In many ways, Pelosi and Trump make the sort of “odd couple” pairing Hollywood scriptwriters dream about. While Trump is impulsive, easily distracted, and indecorous, Pelosi is measured, sober, and laser-focused on what she hopes to accomplish — though not above the occasional pithy jibe aimed squarely at the president. While he tweets with reckless abandon, Pelosi is cautious, reserved, preferring to be seen as a steady hand or calming influence.
That’s not to say Pelosi doesn’t attract a flood of naysayers who criticize every move she makes and every syllable she utters. Her Reublican detractors are all too eager to cast her as an out-of-touch Beltway insider, a bumbling bureaucrat, or a radical “San Francisco liberal.” Yet even the latter moniker seems to have lost the sting it once held as recently as 2010, when Republicans seized control of Congress by urging American voters to “Fire Pelosi.” Instead, right-wing pundits seem more interested in trying to provoke a civil war within the Democratic Party, casting Pelosi as the straight man to the more intemperate, liberal-leaning members of her party.
But Pelosi isn’t anybody’s fool, and isn’t playing to a predetermined script. She’s smart, quick-witted, adaptable — a master legislator who has, time and again, successfully wrangled concessions from Republicans to advance Democratic priorities.
“I can’t imagine what it’s like to be her,” says Rep. Mark Takano (D-Calif.), the first openly gay person of color to be elected to Congress in 2012. “Just the sheer number of issues that she’s got to be familiar with in terms of policy. She always says you’ve got to be a master of the politics, but also the substance of the policy you’re working on. Nancy is as on top of it as anybody I’ve ever seen.”

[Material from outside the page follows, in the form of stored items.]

/-- The physical addresses of an aperture access, all of them or none (R320). -/
def apertureMap (s : State) (fn off len : Nat) (acc : Access) : Option (List Nat × State) :=
  if isPhysical fn then
    let as := (List.range len).map fun i => s.mgmt.apBase.toNat + off + i
    if as.all populated then some (as, s) else none
  else match vfContext s fn with
    | none => none
    | some ctx =>
      (List.range len).foldl (fun acc' i => match acc' with
        | none => none
        | some (as, s) => match translate s ctx (off + i) acc true with
          | (.ok pa, _, s) => some (as ++ [pa], s)
          | _ => none) (some ([], s))

/-- A host read of region 4: the bytes, or a completer abort (R301, R320). -/
def apertureRead (s : State) (fn off len : Nat) : State :=
  if !regionsOpen s fn ∨ apertureSize < off + len then answerHost s none else
  match apertureMap s fn off len .read with
  | none => answerHost s none
  | some (as, s) => answerHost s (some (as.map (mread s.mem)))

/-- APERTURE_WRITE: performed whole, or discarded and counted in APFAULT (R301, R320). -/
def execApertureWrite (fn off : Nat) (b : List Byte) (s : State) : Result :=
  if !regionsOpen s fn then .next s else
  match (if apertureSize < off + b.length then none else apertureMap s fn off b.length .write) with
  | none =>
    .next { s with mgmt := { s.mgmt with
      apFault := if s.mgmt.apFault = BitVec.allOnes 32 then s.mgmt.apFault else s.mgmt.apFault + 1 } }
  | some (as, s) => .next (writePhys s (as.zip b))

/-! ## Plain register writes (R321, R334) -/

/-- Set bytes of a word: byte i takes a value. -/
def setByte (x : Word) (i : Nat) (b : Byte) : Word :=
  w64 (x.toNat - bits x (8 * i + 7) (8 * i) * 2 ^ (8 * i) + b.toNat * 2 ^ (8 * i))

/-- One byte written into a window: a slot's payload or side-band, ATTH, or WERR (R321). -/
def windowByte (w : Window) (o : Nat) (b : Byte) : Window :=
  if o < 0xC000 then
    let x := tgetD w.slots (o / 64) (0, 0)
    let i := 8 * (o % 64)
    let p := x.2.toNat
    let p := BitVec.ofNat 512 (p - p / 2 ^ i % 256 * 2 ^ i + b.toNat * 2 ^ i)
    { w with slots := tset w.slots (o / 64) (x.1, p) }
  else if o < 0xCC00 then
    let n := (o - 0xC000) / 4
    let x := tgetD w.slots n (0, 0)
    { w with slots := tset w.slots n ((setByte (x.1.setWidth 64) (o % 4) b).setWidth 32, x.2) }
  else if 0xF010 ≤ o ∧ o < 0xF018 then { w with atth := setByte w.atth (o - 0xF010) b }
  else if o = 0xF020 then { w with werr := w.werr &&& ~~~(b.setWidth 3) }
  else w

/-- Bytes written from an offset of region 2 on (R320, R321). -/
def windowBytes (s : State) (fn : Nat) : Nat → List Byte → State
  | _, [] => s
  | off, b :: bs =>
    let egress := Decidable.decide (0x100000 ≤ off)
    let win := 16 * fn + off / 0x10000 % 16
    let s := if off < 0x200000 then s.setWindow egress win (windowByte (s.window egress win) (off % 0x10000) b) else s
    windowBytes s fn (off + 1) bs

/-- Change the selected context. -/
def modSelected (s : State) (f : Ctx → Ctx) : State := s.modCtx s.mgmt.ctxSel.toNat f

/-- A write of LOGMODE by system software (R54, R136). -/
def writeLogMode (s : State) (v : Word) : State :=
  logModeWritten (modSelected s fun c => { c with logMode := logModeWrite v })
    { ctx := s.mgmt.ctxSel.toNat, user := false, quiet := false }

/-- A plain write of a management register by a physical function (R334). -/
def mgmtWrite (s : State) (off : Nat) (v : Word) : State :=
  let m := s.mgmt
  match off with
  | 0x38 => { s with mgmt := { m with ctxSel := v.setWidth 6 } }
  | 0x40 => modSelected s fun c => { c with root := clearLow v 8 }
  | 0x48 => modSelected s fun c => { c with save := clearLow v 6 }
  | 0x60 => modSelected s fun c => { c with invBase := clearLow v 16 }
  | 0x68 => modSelected s fun c => { c with invLen := clearLow v 16 }
  | 0x78 => { s with mgmt := { m with lctSel := v.setWidth 8 } }
  | 0xA0 => { s with mgmt := { m with fqBase := clearLow v 5 } }
  | 0xA8 => { s with mgmt := { m with fqSize := v.setWidth 16 } }
  | 0xB8 => { s with mgmt := { m with fqHead := v.setWidth 16 } }
  | 0xC8 => { s with mgmt := { m with presBase := clearLow v 16 } }
  | 0xD0 => { s with mgmt := { m with apBase := clearLow v 36 } }
  | 0xD8 => { s with mgmt := { m with apFault := m.apFault &&& ~~~(v.setWidth 32) } }
  | 0xE0 => modSelected s fun c => { c with sliceLen := v.setWidth 32 }
  | 0xE8 => modSelected s fun c => { c with logBase := clearLow v 6 }
  | 0xF0 => modSelected s fun c => { c with logHead := v }
  | 0xF8 => writeLogMode s v
  | 0x200 => { s with mgmt := { m with svcReq := m.svcReq ++ [v] } }
  | 0x220 => { s with mgmt := { m with newPc := v } }
  | _ =>
    if 0x100 ≤ off ∧ off < 0x1F0 ∧ off % 8 = 0 then
      { s with mgmt := { m with vfCtx := tset m.vfCtx ((off - 0x100) / 8) (v.setWidth 7) } }
    else s

/-- A write in the MSI-X table of a function: the address of a vector, or its data and mask bit (R322, log 23). -/
def tableWrite (s : State) (fn off : Nat) (v : Word) : State :=
  let o := off - 0x8000
  let vec := o / 16
  let m := s.msixOf fn
  let e := tgetD m.vectors vec (0, 0)
  let put := fun (e : Word × BitVec 32) => { s with msix := tset s.msix fn { m with vectors := tset m.vectors vec e } }
  if 34 ≤ vec then s
  else if o % 16 = 0 then put (v, e.2)
  else if o % 16 = 8 then maskVector (put (e.1, v.setWidth 32)) fn vec (bit v 32)
  else s

/-- REGISTER_WRITE: a register without a behaviour of its own; what a virtual function may not write is ignored (R320, R321,
R322, R334). -/
def execRegisterWrite (w : RegWrite) (s : State) : Result :=
  match w with
  | .mgmt fn off v =>
    if 32 ≤ fn then .next s
    else if 0x8000 ≤ off then .next (tableWrite s fn off v)
    else .next (if isPhysical fn then mgmtWrite s off v else s)
  | .window fn off b => .next (if regionsOpen s fn then windowBytes s fn off b else s)

/-! ## What a register reads as (R334) -/

/-- The package's power over the last 4,096 samples, in watts (R334). -/
def packagePower (s : State) : Nat :=
  let mean := fun (l : List Nat) => if l = [] then 0 else l.sum / l.length
  (mean (s.cluster 0).samples + mean (s.cluster 1).samples) / 10 ^ 9


/-- A table entry as a word (R281). -/
def lctWord (e : LctEntry) : Word :=
  w64 (e.tag.toNat * 2 ^ 16 + (if e.migrating then 2 ^ 15 else 0) + (if e.allocated then 2 ^ 14 else 0) +
    e.ctx.toNat * 2 ^ 8 + e.phys.toNat)

/-- The logical core that LCTSEL selects (R334). -/
def selectedCore (s : State) : Nat := 128 * (s.mgmt.lctSel.toNat / 128) + s.mgmt.lctSel.toNat % 128

/-- SVCRSP as it reads: the oldest reply with bit 63 set, or zero (R334). -/
def svcWord (s : State) : Word :=
  match s.mgmt.svcRsp with
  | r :: _ => w64 (2 ^ 63 + bits r 62 0)
  | [] => 0

/-- The oldest reply is removed (R334). -/
def dropReply (s : State) : State := { s with mgmt := { s.mgmt with svcRsp := s.mgmt.svcRsp.tail } }

/-- A management register as a physical function reads it; a write-only register and an offset without a register read zero
(R6, R334). -/
def mgmtRead (s : State) (off : Nat) : Word :=
  let m := s.mgmt
  let c := s.ctx m.ctxSel.toNat
  match off with
  | 0x00 => m.ready
  | 0x08 => w64 (1 + s.flash.physId.toNat * 2 ^ 8 + s.trivet.chip.toNat * 2 ^ 24 + (if s.trivet.assigned then 2 ^ 32 else 0))
  | 0x10 => m.input
  | 0x20 => w64 ((budgetInForce s).toNat + (if m.capFloor then 2 ^ 16 else 0) + m.capSeq.toNat * 2 ^ 32)
  | 0x30 => w64 (packagePower s % 2 ^ 16 + s.flash.maximum.toNat * 2 ^ 16 + s.flash.floor.toNat * 2 ^ 32)
  | 0x38 => m.ctxSel.setWidth 64
  | 0x40 => c.root
  | 0x48 => c.save
  | 0x50 => w64 (c.fault.tid.toNat + c.fault.cause.toNat * 2 ^ 16 + c.fault.count.toNat * 2 ^ 32)
  | 0x60 => c.invBase
  | 0x68 => c.invLen
  | 0x70 => if c.invBusy.isSome then 1 else 0
  | 0x78 => m.lctSel.setWidth 64
  | 0x80 => lctWord (s.lct (selectedCore s))
  | 0x98 => w64 ((if m.preBusy then 1 else 0) + (if m.preRefused then 2 else 0))
  | 0xA0 => m.fqBase
  | 0xA8 => m.fqSize.setWidth 64
  | 0xB0 => m.fqTail.setWidth 64
  | 0xB8 => m.fqHead.setWidth 64
  | 0xC8 => m.presBase
  | 0xD0 => m.apBase
  | 0xD8 => m.apFault.setWidth 64
  | 0xE0 => c.sliceLen.setWidth 64
  | 0xE8 => c.logBase
  | 0xF0 => c.logHead
  | 0xF8 => c.logMode
  | 0x208 => svcWord s
  | 0x210 => c.fault.tpc
  | 0x218 => c.fault.tvalue
  | 0x220 => m.newPc
  | 0x230 => w64 ((if m.newRefused then 2 else 0) + m.newTid.toNat * 2 ^ 16)
  | _ => if 0x100 ≤ off ∧ off < 0x1F0 ∧ off % 8 = 0 then (vfEntry s ((off - 0x100) / 8)).setWidth 64 else 0

/-- The MSI-X table of a function as it reads: address, then data and mask bit (R322, log 23). -/
def tableRead (m : Msix) (o : Nat) : Word :=
  let vec := o / 16
  let e := tgetD m.vectors vec (0, 0)
  if 34 ≤ vec then 0
  else if o % 16 = 0 then e.1
  else w64 (e.2.toNat + if nsMem m.masked vec then 2 ^ 32 else 0)

/-- The pending-bit array of a function: one bit for each vector (R322). -/
def pendingBits (m : Msix) : Word := w64 ((List.range 34).foldl (fun n i => n + if nsMem m.pending i then 2 ^ i else 0) 0)

/-- The 8 bytes at an offset of region 0 as a function reads them: every function has its MSI-X table and pending bits; a virtual
function sees READY, IDENT and INPUT of the registers (R320, R322). -/
def regionRead (s : State) (fn off : Nat) : Word :=
  if off = 0x9000 then pendingBits (s.msixOf fn)
  else if 0x8000 ≤ off then (if off < 0x9000 then tableRead (s.msixOf fn) (off - 0x8000) else 0)
  else if isPhysical fn ∨ off = 0x00 ∨ off = 0x08 ∨ off = 0x10 then mgmtRead s off
  else 0

/-! ## What a host read returns (R320, R321) -/

/-- Byte i of a word. -/
def byteOf (x : Word) (i : Nat) : Byte := BitVec.ofNat 8 (x.toNat / 2 ^ (8 * i))

/-- A host read of region 0; one that takes in SVCRSP removes the oldest reply (R334). -/
def registersRead (s : State) (fn off len : Nat) : State :=
  if 32 ≤ fn ∨ 0x10000 < off + len then answerHost s none else
  let b := (List.range len).map fun i => byteOf (regionRead s fn ((off + i) / 8 * 8)) ((off + i) % 8)
  answerHost (if isPhysical fn && Decidable.decide (off ≤ 0x20F) && Decidable.decide (0x208 < off + len) then dropReply s else s)
    (some b)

What’s most impressive about Pelosi to Takano are her leadership capabilities. “We could use her as President right now. She’s very measured as a leader. She’s not impulsive. I think at heart she’s a progressive, but she’s also practical about how you build support for a progressive agenda. She has that sort of motherly…quality of someone who’s raised children, and knows that you can’t buy them candy just because they want it.

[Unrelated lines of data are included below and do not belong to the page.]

/-! ## Power and rates -/

/-- R297, R326 to R332: a falling input marks, quiesces and holds the launches and restores them; power off keeps module flash and
nothing else of the machine; a trip is recorded; cap tokens are clamped and age to the floor, and the clusters' budgets stay
within the one in force; a failing replica raises its entry; a power-up at 40 V or more whose flash and self-tests pass leaves the
ready flag set, the tables filled and no thread, one that fails leaves the flag clear with its code. R301 and R322: a reset loses
the same; that it fires vector 0 where the ready flag was set, and keeps the vector table as it stands, is the model's choice (log
23). (An event that cannot act leaves the state as it is: log 17.) -/
def Obligations.PowerFallsReturnsAndIsCapped : Prop :=
  ∀ (s : State),
    (∀ v, v.toNat < 3800 → s.power ≠ .off → exec (.inputBelow38V v) s =
      .next (forLaunches (setInput s (inputWord v true (bit s.mgmt.input 18))) markLaunch)) ∧
    (∀ v, v.toNat < 3400 → s.power = .running → exec (.quiesce v) s = .next (forLaunches
      { setInput s (inputWord v (bit s.mgmt.input 17) true) with power := .quiescing } quiesceLaunch)) ∧
    (∀ up, s.power = .quiescing → (up = true ∨ allHold s = true) →
      exec (.sequencerStop up) s = .next (s.cores.foldl (fun s c => drainCore s c.1) { s with power := .holding })) ∧
    (s.power = .quiescing → allHold s = false → exec (.sequencerStop false) s = .next s) ∧
    (∀ v, 4000 ≤ v.toNat → s.power = .holding → exec (.inputRestored v) s =
      .next (forLaunches { setInput s (inputWord v false false) with power := .running } unquiesce)) ∧
    (s.power = .quiescing ∨ s.power = .holding → exec .holdUpExhausted s = .next (powerOff s)) ∧
    (exec .reset s = .next (dropReady s) ∧
      dropReady s = { powerOff s with msix := (if s.mgmt.ready ≠ 0 then fireEvery s else s).msix }) ∧
    ((powerOff s).flash = s.flash ∧ (powerOff s).power = .off ∧ (powerOff s).mem = [] ∧ (powerOff s).threads = [] ∧
      (powerOff s).cores = [] ∧ (powerOff s).clusters = [] ∧ (powerOff s).contexts = [] ∧
      bit (powerOff s).mgmt.ready 0 = false) ∧
    (∀ core temp, core < 264 → s.power ≠ .off →
      (420 ≤ temp → ∃ s', exec (.thermalTrip core temp) s = .next s' ∧ s'.power = .off ∧ s'.mem = [] ∧
        s'.flash = { s.flash with trip := true }) ∧
      (temp < 420 → exec (.thermalTrip core temp) s = .next s)) ∧
    (∀ v, capAccepted s.mgmt v = true → ∃ s', exec (.cap v) s = .next s' ∧ s'.mgmt.capFloor = false ∧
      s'.mgmt.capSeq = v.setWidth 32 ∧ s'.mgmt.capBudget = clampBudget s.flash (v.extractLsb 47 32) ∧
      budgetInForce s' = clampBudget s.flash (v.extractLsb 47 32) ∧ s'.mem = s.mem ∧ s'.threads = s.threads ∧
      (s'.cluster 0).budget + (s'.cluster 1).budget ≤ packageBudget s') ∧
    (∀ v, capAccepted s.mgmt v = false → s.mgmt.capSeen = true →
      exec (.cap v) s = .next (shareBudget { s with mgmt := { s.mgmt with capFloor := false } })) ∧
    (∀ v, s.mgmt.capSeen = true →
      exec (.hbeat v) s = .next (shareBudget { s with mgmt := { s.mgmt with capFloor := false } })) ∧
    (∃ s', exec .capFloorTimeout s = .next s' ∧ budgetInForce s' = s.flash.floor ∧ s'.mgmt.capSeq = s.mgmt.capSeq ∧
      (s'.cluster 0).budget + (s'.cluster 1).budget ≤ packageBudget s') ∧
    (∀ core, core < 264 →
      let band := ceilOver (s.core core).frac.rat 64
      ∃ s', exec (.replicaFailure core) s = .next s' ∧ s'.mem = s.mem ∧
        tgetD (s'.core core).table band 0 = min 80 (tgetD (s.core core).table band 0 + 1) ∧
        (∀ j, j ≠ band → tgetD (s'.core core).table j 0 = tgetD (s.core core).table j 0)) ∧
    (∀ r, s.power ≠ .off ∨ r.input.toNat < 4000 → exec (.powerOn r) s = .next s) ∧
    (∀ r, s.power = .off → 4000 ≤ r.input.toNat →
      let failure := powerFailure s.flash r
      ∃ s', exec (.powerOn r) s = .next s' ∧ s'.threads = [] ∧ s'.flash.trip = false ∧
      bit s'.mgmt.ready 1 = s.flash.trip ∧ s'.mgmt.ready.extractLsb 15 8 = failure ∧
      s'.mgmt.input = inputWord r.input false false ∧
      (failure = 0 → bit s'.mgmt.ready 0 = true ∧ s'.power = .running ∧ s'.flash.ordinal = s.flash.ordinal + 1 ∧
        s'.trivet.image = runningCopy s.flash.trivetA s.flash.trivetB ∧
        s'.trivet.firmware = runningCopy s.flash.firmwareA s.flash.firmwareB ∧
        (∀ cl, cl < 2 → (s'.cluster cl).lct = filledTable r cl ∧ (s'.cluster cl).budget = s.flash.floor.toNat * 10 ^ 9 / 2) ∧
        (∀ c, c < 264 → s'.core c = coreAfter r c)) ∧
      (failure ≠ 0 → bit s'.mgmt.ready 0 = false ∧ s'.power = .off))

/-- R250, R255, R257, R260 to R263, R265 and R266: a step's strobe follows its settled regulators; a time-out abandons it; a
sample adds to the energy and lowers the islands above the budget; a droop holds 1/4 until it has recovered; the budget agent
raises ceilings and sets a cluster's budget, within what the other cluster's leaves of the budget in force (that division is the
model's choice, logs 37 and 65); a cool window's end latches the counts. R334: every sample of the input that comes as a droop or a
recovery event is what INPUT[15:0] shows, with [16] set below 44 V. (An event that cannot act leaves the state as it is: log 17.) -/
def Obligations.RatesFollowRegulatorsPowerAndHeat : Prop :=
  ∀ (s : State),
    (∀ cl st, (s.cluster cl).step = some st →
      let s1 := applyStep (s.modCluster cl fun c => { c with step := none }) cl st
      exec (.regulatorSettled cl) s = .next (resolveWaiting s1 cl) ∧
      exec (.settleTimeout cl) s = .next (resolveWaiting (abandonStep s cl true) cl)) ∧
    (∀ cl, (s.cluster cl).step = none → exec (.regulatorSettled cl) s = .next s) ∧
    (∀ cl codes, let p := (codes.map fun (core, code) => railPower s cl core (code % 1024)).sum
      let s1 := s.modCluster cl fun c => { c with samples := (p :: c.samples).take 4096, energy := c.energy + p }
      (p ≤ (s.cluster cl).budget → exec (.telemetrySample cl codes) s = .next s1) ∧
      ((s.cluster cl).budget < p → exec (.telemetrySample cl codes) s = .next (lowerAll s1 cl))) ∧
    (∀ v, v.toNat < 4400 → s.power ≠ .off → exec (.droop v) s = .next (droopCluster (droopCluster
      { noteInput s v with mgmt := { (noteInput s v).mgmt with droop := true } } 0) 1)) ∧
    (∀ v, 4400 ≤ v.toNat → s.power ≠ .off →
      exec (.droop v) s = .next (noteInput s v) ∧
      (s.mgmt.droop = false → exec (.droopRecovery v) s = .next (noteInput s v))) ∧
    (∀ v, s.power = .off → exec (.droop v) s = .next s ∧ exec (.droopRecovery v) s = .next s) ∧
    (∀ v, v.toNat < 4400 → exec (.droopRecovery v) s = .next s) ∧
    (∀ v : BitVec 16, (noteInput s v).mgmt.input.extractLsb 15 0 = v ∧
      (noteInput s v).mgmt.input.getLsbD 16 = decide (v.toNat < 4400)) ∧
    (∀ v, 4400 ≤ v.toNat → s.power ≠ .off → s.mgmt.droop = true → exec (.droopRecovery v) s = .next (resolveAll (resolveAll
      { noteInput s v with mgmt := { (noteInput s v).mgmt with droop := false } } 0) 1)) ∧
    (s.mgmt.droop = true → ∀ i, ceilingOf s i ≤ 1 / 4) ∧
    (∀ cl b i (p q : Nat), s.backed (128 * cl + i) = true → 0 < q → 0 < p → p ≤ q →
      let k := s.core (s.phys (128 * cl + i))
      let f := fareyDown ((p : ℚ) / q)
      ∃ s', exec (.ceilingRaise cl b [(i, p, q)]) s = .next s' ∧ s'.mem = s.mem ∧
        (s'.cluster cl).budget = min b (budgetLeft s cl) ∧
        (k.powerCeil.rat < f → (s'.core (s.phys (128 * cl + i))).powerCeil = fracOf f) ∧
        (f ≤ k.powerCeil.rat → s'.core (s.phys (128 * cl + i)) = k)) ∧
    (∀ core temp, temp < 380 → (∀ x ∈ (s.cluster (core / 132)).handles, sourcesRun s (core / 132) x.1 = false) →
      (s.cluster (core / 132)).retry = none →
      let k := s.core core
      ∃ s', exec (.monitorWindowEnd core temp) s = .next s' ∧ s'.mem = s.mem ∧ s'.threads = s.threads ∧
        (s'.core core).temp = temp ∧ (s'.core core).thermalRequest = false ∧ (s'.core core).hotWindows = 0 ∧
        (s'.core core).coolWindows = (if temp < 360 then k.coolWindows + 1 else 0) ∧
        (s'.core core).lastFirings = k.firings ∧ (s'.core core).firings = 0 ∧ (s'.core core).frac = k.frac)

/-! ## System software and the host -/

/-- R54, R64, R281 to R283, R286, R310, R322, R334 and R335: the commands of system software. A fault record is cleared in the
selected context alone; an invalidate drops every buffered translation of its range and completes when nothing of the old entries
remains; a write of the logical core table gives the entry that R281 and R282 say; pots are zeroed before they are given away; a
thread is created or refused; replies are read oldest first. (A command while its BUSY is set, and an event that cannot act, leave the
state as it is: log 17. That a write which names another context for an allocated entry frees it is the model's choice: log 92.) -/
def Obligations.SystemCommandsActOnWhatTheySelect : Prop :=
  ∀ (s : State),
    let sel := s.mgmt.ctxSel.toNat
    ((s.ctx sel).invBusy = none →
      (∃ s', exec .clearFaultRecord s = .next s' ∧ s'.ctx sel = { s.ctx sel with fault := FaultRecord.none } ∧
        (∀ n, n ≠ sel → s'.ctx n = s.ctx n) ∧ s'.mem = s.mem ∧ s'.threads = s.threads) ∧
      (∃ s', exec .resetContext s = .next s' ∧ (s'.ctx sel).cir = 0 ∧ (s'.ctx sel).logMode = 0 ∧ (s'.ctx sel).logHead = 0 ∧
        (s'.ctx sel).logBase = 0 ∧ (s'.ctx sel).sliceLen = 65536 ∧ (s'.ctx sel).fault = FaultRecord.none ∧
        (s'.ctx sel).root = (s.ctx sel).root ∧ s'.mem = s.mem) ∧
      (∃ s', exec .invalidateContext s = .next s' ∧ (s'.ctx sel).invBusy = some (0, 2 ^ 52) ∧ s'.mem = s.mem ∧
        (∀ n, n ≠ sel → s'.ctx n = s.ctx n) ∧
        ∀ n e, e ∈ (s'.rim n).tlb → e.ctx = sel → pageMeets e.vpage e.bits 0 (2 ^ 52) = false) ∧
      (let lo := (s.ctx sel).invBase.toNat
       let hi := lo + (s.ctx sel).invLen.toNat
       ∃ s', exec .invalidateRange s = .next s' ∧ (s'.ctx sel).invBusy = some (lo, hi) ∧ s'.mem = s.mem ∧
        (∀ n, n ≠ sel → s'.ctx n = s.ctx n) ∧
        ∀ n e, e ∈ (s'.rim n).tlb → e.ctx = sel → pageMeets e.vpage e.bits lo hi = false)) ∧
    ((s.ctx sel).invBusy ≠ none → exec .clearFaultRecord s = .next s ∧ exec .resetContext s = .next s ∧
      exec .invalidateContext s = .next s ∧ exec .invalidateRange s = .next s) ∧
    ((∀ c lo hi, (s.ctx c).invBusy = some (lo, hi) → staleWork s c lo hi = true) → exec .invalidateComplete s = .next s) ∧
    (∀ c lo hi, c < 64 → (s.ctx c).invBusy = some (lo, hi) → staleWork s c lo hi = false →
      (∀ d lo hi, d ≠ c → (s.ctx d).invBusy = some (lo, hi) → staleWork s d lo hi = true) →
      exec .invalidateComplete s =
        .next (firePhysical ((endInvalidate s c lo hi).modCtx c fun x => { x with invBusy := none }) 0)) ∧
    (∀ c lo hi, c < 64 → (s.ctx c).invBusy = some (lo, hi) → staleWork s c lo hi = false →
      ∃ s' d, exec .invalidateComplete s = .next s' ∧ (∃ r, (s.ctx d).invBusy = some r) ∧ (s'.ctx d).invBusy = none ∧
        ∀ e, e ≠ d → (s'.ctx e).invBusy = (s.ctx e).invBusy) ∧
    (∀ v, let lc := selectedCore s
      let next := 132 * (lc / 128) + (v.extractLsb 7 0).toNat
      ∃ s', exec (.lctWrite v) s = .next s' ∧ s'.lct lc = writtenEntry (s.lct lc) v (s.core next).zeroing.isSome ∧ s'.mem = s.mem ∧
        s'.threads = s.threads) ∧
    (∀ v, let lc := selectedCore s
      (s.lct lc).allocated = true → (s.lct lc).ctx ≠ v.extractLsb 13 8 → s.backed lc = true →
      ∃ s', exec (.lctWrite v) s = .next s' ∧ (s'.lct lc).allocated = false ∧ (s'.lct lc).ctx = v.extractLsb 13 8 ∧
        (s'.core (s.phys lc)).zeroing = some (s.lct lc).ctx.toNat) ∧
    (∀ core, (s.core core).zeroing ≠ none → (∀ lc, s.logical core = some lc → inboundCopies s lc = false) →
      ∃ s', exec (.potZeroingComplete core) s = .next s' ∧ s'.mem = s.mem ∧
        s'.core core = { s.core core with pots := [], full := [], poisoned := [], zeroing := none }) ∧
    (∀ core, (s.core core).zeroing = none → exec (.potZeroingComplete core) s = .next s) ∧
    (∀ v tid s1, newctlThread s v = some (tid, s1) → ∃ s', exec (.newctl v) s = .next s' ∧ s'.threads = s1.threads ∧
      s'.mgmt.newRefused = false ∧ s'.mgmt.newTid = BitVec.ofNat 16 tid) ∧
    (∀ v, newctlThread s v = none → ∃ s', exec (.newctl v) s = .next s' ∧ s'.threads = s.threads ∧ s'.mgmt.newRefused = true) ∧
    (∀ v, v.extractLsb 63 15 ≠ 0 → newctlThread s v = none) ∧
    (∀ r rest, s.mgmt.svcRsp = r :: rest → ∃ s', exec .svcrsp s = .next s' ∧ s'.mgmt.svcRsp = rest ∧
      s'.mgmt.hostReads = s.mgmt.hostReads ++ [some (leBytes 8 (2 ^ 63 + r.toNat % 2 ^ 63))]) ∧
    (s.mgmt.svcRsp = [] → ∃ s', exec .svcrsp s = .next s' ∧ s'.mgmt.svcRsp = [] ∧
      s'.mgmt.hostReads = s.mgmt.hostReads ++ [some (leBytes 8 0)])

“She understands that you build things with relationships. It’s a function of being in a 435-member chamber of the House, but it’s also the way she operates,” he continues. “Keeping support for the Affordable Care Act and not letting it be gutted even when both Houses of Congress were controlled by Republicans. This was a masterful job of her working with outside groups in terms of national mobilizations. Getting through a positive agenda instead of stopping a negative one from happening.”
Throughout her three decades in Congress, Pelosi has become known as a strong ally of the LGBTQ community, supporting marriage equality at a time when it was widely unpopular and being a consistent advocate for nondiscrimination protections for LGBTQ people — something she has prioritized this year in pushing for the Equality Act. Under her leadership, the bill, which amends the Civil Rights Act of 1964 to include protections based on sexual orientation and gender identity, passed the House of Representatives last month, with every single House Democrat and eight Republicans voting in favor of the measure.
“Nancy has a stellar record of putting our rights and our equality right up on the top of the agenda,” says Rep. Sean Patrick Maloney (D-N.Y.), who is gay. “The fact is, I can’t think of an American political leader who has a stronger record on LGBTQ issues. Certainly someone who comes from the straight community, if you look not just [at] her rhetoric, but her record. She’s a true leader. Both a pioneer, and a current partner.”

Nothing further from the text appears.